> [Supplied data]
══════════════════════════════

/-- A row matches exactly the well-formed words of its OP: its mask keeps OP, the bits R60 wants 0 and the fields the row does not use. -/
theorem OpRow.hits_iff {r : OpRow} (hr : r ∈ opRows) (w : Word) :
    r.hits w = true ↔ (FormatC.ofWord w).op = r.op ∧ (FormatC.ofWord w).wellFormed = true := by
  rw [OpRow.hits_iff_fields, OpRow.op]
  generalize FormatC.ofWord w = c
  obtain ⟨op, rd, z0, ra, z1, rb, z2, rc, z3, f, z4⟩ := c
  have h1 (x : BitVec 1) : x &&& 1#1 = x := BitVec.and_allOnes
  have h3 (x : BitVec 3) : x &&& 7#3 = x := BitVec.and_allOnes
  have h4 (x : BitVec 4) : x &&& 15#4 = x := BitVec.and_allOnes
  have h8 (x : BitVec 8) : x &&& 255#8 = x := BitVec.and_allOnes
  fin_cases hr <;>
    · simp only [FormatC.and, FormatC.ofWord, FormatC.mk.injEq, BitVec.reduceExtractLsb', h1, h3, h4, h8, BitVec.and_zero,
        and_fourteen_eq_zero_iff]
      refine and_congr_right fun hop => ?_
      subst hop
      simp [FormatC.wellFormed, FormatC.opAssigned, FormatC.zerosClear, FormatC.unusedClear, and_assoc, and_left_comm,
        and_comm]

/-! ### The rows of the opcode map (R61) -/

/-- No two rows have the same OP. -/
theorem opRows_op_inj {r q : OpRow} (hr : r ∈ opRows) (hq : q ∈ opRows) (h : r.op = q.op) : r = q :=
  List.inj_on_of_nodup_map (f := OpRow.op) (by decide) hr hq h

/-- R61: at most one row matches a word. -/
theorem OpRow.hits_unique {w : Word} {r q : OpRow} (hr : r ∈ opRows) (hq : q ∈ opRows) (hrw : r.hits w = true)
    (hqw : q.hits w = true) : r = q := by
  obtain ⟨hr_op, -⟩ := (OpRow.hits_iff hr w).mp hrw
  obtain ⟨hq_op, -⟩ := (OpRow.hits_iff hq w).mp hqw
  exact opRows_op_inj hr hq (hr_op.symm.trans hq_op)

/-- R63: a row that matches decides, wherever it stands, since no other row does. -/
theorem decode_of_hits {w : Word} {r : OpRow} (hr : r ∈ opRows) (h : r.hits w = true) : decode w = .cmd (r.build w) := by
  unfold decode
  split
  · next q hq =>
    have hqw : q.hits w = true := by simpa using List.find?_some hq
    rw [OpRow.hits_unique hr (List.mem_of_find?_eq_some hq) h hqw]
  · next hnone => exact absurd h (List.find?_eq_none.mp hnone r hr)

/-- R63: no row, no command. -/
theorem decode_of_no_hits {w : Word} (h : ∀ r ∈ opRows, ¬r.hits w = true) :
    decode w = .illegal (if (FormatC.ofWord w).opAssigned then .mustBeZero else .reservedOpcode) := by
  simp only [decode, List.find?_eq_none.mpr h]

/-- A command comes from the row that matches. -/
theorem exists_hits_of_decode {w : Word} {i : Instr} (h : decode w = .cmd i) : ∃ r ∈ opRows, r.hits w = true ∧ r.build w = i := by
  by_cases hrow : ∃ r ∈ opRows, r.hits w = true
  · obtain ⟨r, hr, hrw⟩ := hrow
    exact ⟨r, hr, hrw, Decoded.cmd.inj ((decode_of_hits hr hrw).symm.trans h)⟩
  · push Not at hrow
    cases (decode_of_no_hits hrow).symm.trans h

/-! ### Well-formed words (R60, R62) -/

theorem FormatC.opAssigned_of_wellFormed {c : FormatC} (h : c.wellFormed = true) : c.opAssigned = true := by
  simp only [FormatC.wellFormed, Bool.and_eq_true] at h
  obtain ⟨⟨hop, -⟩, -⟩ := h
  exact hop

/-- R62: the rows of R61 cover the assigned OP values. -/
theorem exists_row_of_opAssigned {c : FormatC} (h : c.opAssigned = true) : ∃ r ∈ opRows, r.op = c.op := by
  have hcover : ∀ op : BitVec 8, op.toNat ≤ 0x06 ∨ 0x10 ≤ op.toNat ∧ op.toNat ≤ 0x13 → ∃ r ∈ opRows, r.op = op := by decide
  exact hcover c.op (by simpa [FormatC.opAssigned] using h)

/-- Some row matches exactly when the word is well formed. -/
theorem exists_hits_iff (w : Word) : (∃ r ∈ opRows, r.hits w = true) ↔ (FormatC.ofWord w).wellFormed = true := by
  constructor
  · rintro ⟨r, hr, h⟩
    exact ((OpRow.hits_iff hr w).mp h).2
  · intro h
    obtain ⟨r, hr, hop⟩ := exists_row_of_opAssigned (FormatC.opAssigned_of_wellFormed h)
    exact ⟨r, hr, (OpRow.hits_iff hr w).mpr ⟨hop.symm, h⟩⟩

/-- R60, R62: a malformed word is illegal, and its OP decides the reason the model gives. -/
theorem decode_of_not_wellFormed {w : Word} (h : (FormatC.ofWord w).wellFormed = false) :
    decode w = .illegal (if (FormatC.ofWord w).opAssigned then .mustBeZero else .reservedOpcode) :=
  decode_of_no_hits fun r hr hrw => by simp [(exists_hits_iff w).mp ⟨r, hr, hrw⟩] at h

/-- Settles O4: two rows that match one word are the same row. -/
theorem opcodeRowsAreDisjoint : Obligations.OpcodeRowsAreDisjoint := fun _ _ _ hr hq hrw hqw =>
  congrArg OpRow.mnemonic (OpRow.hits_unique hr hq hrw hqw)

/-- Settles O5: a well-formed word is matched by a row and is a command; any other word is illegal, for the reason its OP gives. -/
theorem illegalWordsAreTheMalformedOnes : Obligations.IllegalWordsAreTheMalformedOnes := by
  intro w
  cases hwf : (FormatC.ofWord w).wellFormed with
  | true =>
    obtain ⟨r, hr, hrw⟩ := (exists_hits_iff w).mpr hwf
    simp [decode_of_hits hr hrw, FormatC.opAssigned_of_wellFormed hwf]
  | false => cases hop : (FormatC.ofWord w).opAssigned <;> simp [decode_of_not_wellFormed hwf, hop]

/-! ### Encoding and decoding are inverse (R57 to R64) -/

/-! #### The operands of a word are its fields (R58, R59) -/

theorem fieldRd_eq (w : Word) : fieldRd w = Reg.ofBits (FormatC.ofWord w).rd := rfl

theorem fieldRa_eq (w : Word) : fieldRa w = Reg.ofBits (FormatC.ofWord w).ra := rfl

theorem fieldRb_eq (w : Word) : fieldRb w = Reg.ofBits (FormatC.ofWord w).rb := rfl

theorem fieldRc_eq (w : Word) : fieldRc w = Reg.ofBits (FormatC.ofWord w).rc := rfl

theorem fieldV_eq (w : Word) : fieldV w = (FormatC.ofWord w).f[0] := by
  simp [fieldV, FormatC.ofWord]

theorem fieldSel_eq (w : Word) : fieldSel w = if fieldV w then .e else .n := rfl

theorem KeySel.toBool_ite (b : Bool) : (if b then KeySel.e else KeySel.n).toBool = b := by
  cases b <;> rfl

theorem KeySel.ite_toBool (sel : KeySel) : (if sel.toBool then KeySel.e else KeySel.n) = sel := by
  cases sel <;> rfl

@[simp] theorem flagF_getElem_zero (b : Bool) : (flagF b)[0] = b := by
  cases b <;> rfl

══════════════════════════════

> [What you should do]
Copy out the lines of the data where the word "symm" can be found.

> [Output]
  exact opRows_op_inj hr hq (hr_op.symm.trans hq_op)
    exact ⟨r, hr, hrw, Decoded.cmd.inj ((decode_of_hits hr hrw).symm.trans h)⟩
    cases (decode_of_no_hits hrow).symm.trans h
    exact ⟨r, hr, (OpRow.hits_iff hr w).mpr ⟨hop.symm, h⟩⟩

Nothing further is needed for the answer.